Glabrous, with a tuft of ovate or oblong entire or dentate Ivs. at the base, and a slender single naked scape: fls. few or many in an umbel, nodding, white, rose or purple; corolla-lobes (5) and calyx reflexed; stamens 5, attached in the throat of the short corolla- tube, the short filaments more or less conjoined at base and the long slender anthers connivent into a cone: fr. an oblong or somewhat cylindrical 5- or 6-valved caps. —Dodecatheon is a puzzling genus to systematic botanists. It is found from Maine to Texas and from the Atlantic to the Pacific; and along the Pacific slope, from the islands of Lower Calif. to those of Bering Strait. In this vast region, it varies immensely. It is also found in Asia, especially northeastward. This wonderful distribution and variability is all the more remarkable if, as Gray once thought, it is all one species, because monotypic genera are considered, as a rule, to be comparatively inflexible or invariable. Pax & Knuth, on the other hand (Engler's Pflanzenreich, hft. 22, 1905), recognize 30 species. There is singular lack of agreement in the characterization of accepted species. Dodecatheon belongs to the same family with Primula and Cyclamen, but in a different tribe from the former, while its reflexed corolla-lobes distinguish it from most genera of its family. Many species and varieties may be expected to appear in the lists of dealers in native plants.
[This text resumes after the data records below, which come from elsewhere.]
-- ==== Sys2Proof/Laws/Tab.lean ====
section
/-! SUPPORT. Laws of sparse tables: read after write, and the canonical form. -/

namespace Sys2Proof.Machine

theorem Tab.get_append_absent {α : Type} (dflt : α) (a b : Tab α) (k : Nat) (h : ∀ p ∈ a, p.1 ≠ k) :
    Tab.get dflt (a ++ b) k = Tab.get dflt b k := by
  induction a with
  | nil => rfl
  | cons x r ih =>
    obtain ⟨j, v⟩ := x
    have hj : j ≠ k := h (j, v) (by simp)
    have hr : ∀ p ∈ r, p.1 ≠ k := fun p hp => h p (by simp [hp])
    simp [Tab.get, hj, ih hr]

theorem Tab.get_absent {α : Type} (dflt : α) (a : Tab α) (k : Nat) (h : ∀ p ∈ a, p.1 ≠ k) : Tab.get dflt a k = dflt := by
  have := Tab.get_append_absent dflt a [] k h
  simpa [Tab.get] using this

theorem Tab.below_keys {α : Type} (t : Tab α) (k : Nat) : ∀ p ∈ t.below k, p.1 ≠ k := by
  intro p hp; simp [Tab.below] at hp; omega

theorem Tab.above_keys {α : Type} (t : Tab α) (k : Nat) : ∀ p ∈ t.above k, p.1 ≠ k := by
  intro p hp; simp [Tab.above] at hp; omega

/-- Reading the key just written gives the value written. -/
@[simp] theorem Tab.get_set_same {α : Type} [DecidableEq α] (dflt : α) (t : Tab α) (k : Nat) (v : α) : Tab.get dflt (Tab.set dflt t k v) k = v := by
  unfold Tab.set
  rw [Tab.get_append_absent _ _ _ _ (Tab.below_keys t k)]
  split
  · next h => rw [Tab.get_absent _ _ _ (Tab.above_keys t k), h]
  · simp [Tab.get]

theorem Tab.get_below {α : Type} (dflt : α) (t : Tab α) (k j : Nat) (h : j < k) : Tab.get dflt (t.below k) j = Tab.get dflt t j := by
  induction t with
  | nil => rfl
  | cons x r ih =>
    obtain ⟨i, v⟩ := x
    by_cases hi : i < k
    · simp only [Tab.below, List.filter_cons, hi, decide_true, if_true, Tab.get] at ih ⊢; split <;> simp_all
    · have : i ≠ j := by omega
      simp_all [Tab.below, Tab.get]

theorem Tab.get_above {α : Type} (dflt : α) (t : Tab α) (k j : Nat) (h : k < j) : Tab.get dflt (t.above k) j = Tab.get dflt t j := by
  induction t with
  | nil => rfl
  | cons x r ih =>
    obtain ⟨i, v⟩ := x
    by_cases hi : k < i
    · simp only [Tab.above, List.filter_cons, hi, decide_true, if_true, Tab.get] at ih ⊢; split <;> simp_all
    · have : i ≠ j := by omega
      simp_all [Tab.above, Tab.get]

theorem Tab.get_append_below {α : Type} (dflt : α) (t b : Tab α) (k j : Nat) (h : j < k) (hb : ∀ p ∈ b, p.1 ≠ j) :
    Tab.get dflt (t.below k ++ b) j = Tab.get dflt t j := by
  induction t with
  | nil => rw [show Tab.below ([] : Tab α) k ++ b = b from rfl, Tab.get_absent dflt b j hb]; rfl
  | cons x r ih =>
    obtain ⟨i, v⟩ := x
    by_cases hi : i < k
    · simp only [Tab.below, List.filter_cons, hi, decide_true, if_true, List.cons_append, Tab.get] at ih ⊢; split <;> simp_all
    · have : i ≠ j := by omega
      simp_all [Tab.below, Tab.get]

/-- Reading another key gives what it held. -/
theorem Tab.get_set_other {α : Type} [DecidableEq α] (dflt : α) (t : Tab α) (k j : Nat) (v : α) (h : j ≠ k) :
    Tab.get dflt (Tab.set dflt t k v) j = Tab.get dflt t j := by
  unfold Tab.set
  rcases Nat.lt_or_gt_of_ne h with hj | hj
  · refine Tab.get_append_below dflt t _ k j hj ?_
    intro p hp
    split at hp
    · simp [Tab.above] at hp; omega
    · rcases List.mem_cons.mp hp with rfl | hp
      · omega
      · simp [Tab.above] at hp; omega
  · have hb : ∀ p ∈ t.below k, p.1 ≠ j := by intro p hp; simp [Tab.below] at hp; omega
    rw [Tab.get_append_absent _ _ _ _ hb]
    split
    · exact Tab.get_above dflt t k j hj
    · have : k ≠ j := by omega
      simp [Tab.get, this, Tab.get_above dflt t k j hj]

/-- Reading after a write, at any key. -/
theorem Tab.get_set {α : Type} [DecidableEq α] (dflt : α) (t : Tab α) (k j : Nat) (v : α) :
    Tab.get dflt (Tab.set dflt t k v) j = if j = k then v else Tab.get dflt t j := by
  split
  · next h => subst h; simp
  · next h => exact Tab.get_set_other dflt t k j v h

@[simp] theorem Tab.get_nil {α : Type} (dflt : α) (k : Nat) : Tab.get dflt ([] : Tab α) k = dflt := rfl

@[simp] theorem Tab.get_upd_same {α : Type} [DecidableEq α] (dflt : α) (t : Tab α) (k : Nat) (f : α → α) :
    Tab.get dflt (Tab.upd dflt t k f) k = f (Tab.get dflt t k) := by simp [Tab.upd]

theorem Tab.get_upd_other {α : Type} [DecidableEq α] (dflt : α) (t : Tab α) (k j : Nat) (f : α → α) (h : j ≠ k) :
    Tab.get dflt (Tab.upd dflt t k f) j = Tab.get dflt t j := Tab.get_set_other dflt t k j _ h

end Sys2Proof.Machine
end

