/-- The hypotheses of each clause of `Obligations.RegisterAccessesFollowTheirCodes` can be met. -/
theorem witness_RegisterAccessesFollowTheirCodes :
    (∃ (s : State) (c : Ctx), s.dev.reaches Requester.pf = true ∧ s.dev.confidential c.val = false)
    ∧ (∃ (s : State) (c : Ctx), s.dev.reaches Requester.pf = true ∧ s.dev.confidential c.val = false)
    ∧ (∃ (s : State), s.dev.reaches Requester.pf = true)
    ∧ (∃ (s : State), s.dev.reaches Requester.pf = true)
    ∧ (∃ (s : State), s.dev.reaches Requester.pf = false)
    ∧ (∃ (s : State), s.dev.reaches Requester.pf = false)
    ∧ (∃ (s : State), s.dev.reaches Requester.pf = true)
    ∧ (∃ (s : State), s.dev.reaches Requester.pf = true)
    ∧ (∃ (s : State) (h : W32), s.dev.reaches Requester.pf = true ∧ s.dev.latchOf Requester.pf = some
    { who := Requester.pf, reg := HC_SEQ.key 0, high := h })
    ∧ (∃ (s : State), s.dev.reaches Requester.pf = true ∧ s.dev.latchOf Requester.pf = none) :=
  ⟨⟨st (linkUp base), 7, by decide +kernel⟩,
   ⟨st (linkUp base), 0, by decide +kernel⟩,
   ⟨st ((linkUp base).wr CLK_STATUS 0 0xFFFFFFFF), by decide +kernel⟩,
   ⟨st (linkUp base), by decide +kernel⟩,
   ⟨st { base with pcie := { link := false } }, by decide +kernel⟩,
   ⟨st { base with pcie := { perst := true } }, by decide +kernel⟩,
   ⟨st (latchesAt base [⟨.pf, 5, 7⟩, ⟨.vf 7, 5, 7⟩]), by decide +kernel⟩,
   ⟨st (latchesAt base [⟨.pf, 5, 7⟩]), by decide +kernel⟩,
   ⟨st (latchesAt base [⟨.vf 7, 5, 7⟩, ⟨.pf, HC_SEQ.key 0, 0xFFFFFFFF⟩]), 0xFFFFFFFF, by decide +kernel⟩,
   ⟨st (latchesAt base [⟨.vf 7, 5, 7⟩]), by decide +kernel⟩⟩

/-- The hypothesis of the learning words' clause of `Obligations.RoutineWordsDecodeBack` can be met. -/
theorem witness_RoutineWordsDecodeBack : ∃ op : LrnOp, lrnPred op ≠ 4 := ⟨.fin 7, by decide⟩

/-- The hypotheses of each clause of `Obligations.StepsKeepFusesAndQueueOrder` can be met. -/
theorem witness_StepsKeepFusesAndQueueOrder :
    (∃ s t : State, step s = .next t) ∧ (∃ (s : State) (r : Refusal), step s = .refused r) :=
  ⟨⟨State.reset, State.reset, rfl⟩,
   ⟨{ st (debugScope base 8) with pending := [.privateTapInstruction 7] }, .privateTap, by rfl⟩⟩

end Sys2Proof.Tests
end

section
/-! The TAP (R364, R365): what each TAP instruction does to the device, and board test of a device in service. -/

namespace Sys2Proof.Machine

/-- A command that changes the device alone completes with what holds of the changed device. -/
theorem completes_of_exec_eq_run {i : Instr} {s : State} {f : Dev → Dev} {P : Dev → Prop}
    (hexec : exec i s = run f s) (hP : P (f s.dev)) : Completes i s P :=
  ⟨{ s with dev := f s.dev }, hexec.trans (run_eq f s), rfl, rfl, hP⟩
Shooting-star is an appropriate name. The flowers have been compared to a diminutive cyclamen, for they are pendulous and seem to be full of motion (see Fig. 1338). The stamens in D. Meadia and all eastern species come to a sharp point and seem to be shooting ahead, while the petals fall behind like the tail of a comet. The flowers represent every shade from pure white, through lilac and rose, to purple, and they all have a yellow circle in the middle, i.e., at the mouth of the corolla. After the flowers are gone the pedicels become erect. Some forms have all their parts in fours. There are a number of good horticultural forms offered abroad.

They require an open well-drained soil, not too dry, and moderately rich, and a shady or partially shady position. They are propagated by division or by seeds, the latter method being rather slow.